Task details: Return only that part of the material below which starts with the line containing "def genMseqA (s" and goes on through the line containing "A (R132, R272). -/", restated exactly.

Segment Open

-- ==== Sys2Proof/Machine/MSeq.lean ====
section
/-!
DEFINITION. Family 1, M-sequence generation: the shift register and the two GEN_MSEQ commands
(R130 to R132).
-/

namespace Sys2Proof.Machine

open Sys2Proof

/-- The XOR of the six bits (R9). -/
def parity (v : Stages) : Bool := (List.range 6).foldl (fun acc j => xor acc (v.getLsbD j)) false

/-- One generation step (R131): the output bit is the old `register[5]`, and the feedback is computed
from the register before the shift. -/
def lfsrStep (taps r : Stages) : Bool × Stages :=
  (r.getLsbD 5, r.extractLsb' 0 5 ++ BitVec.ofBool (parity (taps &&& r)))

/-- `n` generation steps from the register `r`: the outputs in order, and the register after them. -/
def lfsrRun (taps : Stages) : Nat → Stages → List Bool × Stages
  | 0, r => ([], r)
  | n + 1, r =>
    let o := lfsrStep taps r
    let rest := lfsrRun taps n o.2
    (o.1 :: rest.1, rest.2)

/-- `mseq(taps)` (R132): 63 steps from the seed. -/
def mseq (taps : Stages) : List Bool × Stages := lfsrRun taps Config.codeLen Config.lfsrSeed

/-- GEN_MSEQ with SEL = 0 (R132). -/
def genMseqA (s : State) : Result :=
  let m := mseq s.tapsA
  .committed { invalidate .goldV s with msa := ⟨true, m.1⟩, lfsr := m.2 }

/-- GEN_MSEQ with SEL = 1 (R132). -/
def genMseqB (s : State) : Result :=
  let m := mseq s.tapsB
  .committed { invalidate .goldV s with msb := ⟨true, m.1⟩, lfsr := m.2 }

/-- The completion of GEN_MSEQ A (R132, R272). -/
def execGenMseqA (s : State) : Host.Outcome State Fault Refusal := .next (complete (genMseqA s))

/-- The completion of GEN_MSEQ B (R132, R272). -/
def execGenMseqB (s : State) : Host.Outcome State Fault Refusal := .next (complete (genMseqB s))

end Sys2Proof.Machine
end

Segment Closed

The completed task:
def genMseqA (s : State) : Result :=
  let m := mseq s.tapsA
  .committed { invalidate .goldV s with msa := ⟨true, m.1⟩, lfsr := m.2 }

/-- GEN_MSEQ with SEL = 1 (R132). -/
def genMseqB (s : State) : Result :=
  let m := mseq s.tapsB
  .committed { invalidate .goldV s with msb := ⟨true, m.1⟩, lfsr := m.2 }

/-- The completion of GEN_MSEQ A (R132, R272). -/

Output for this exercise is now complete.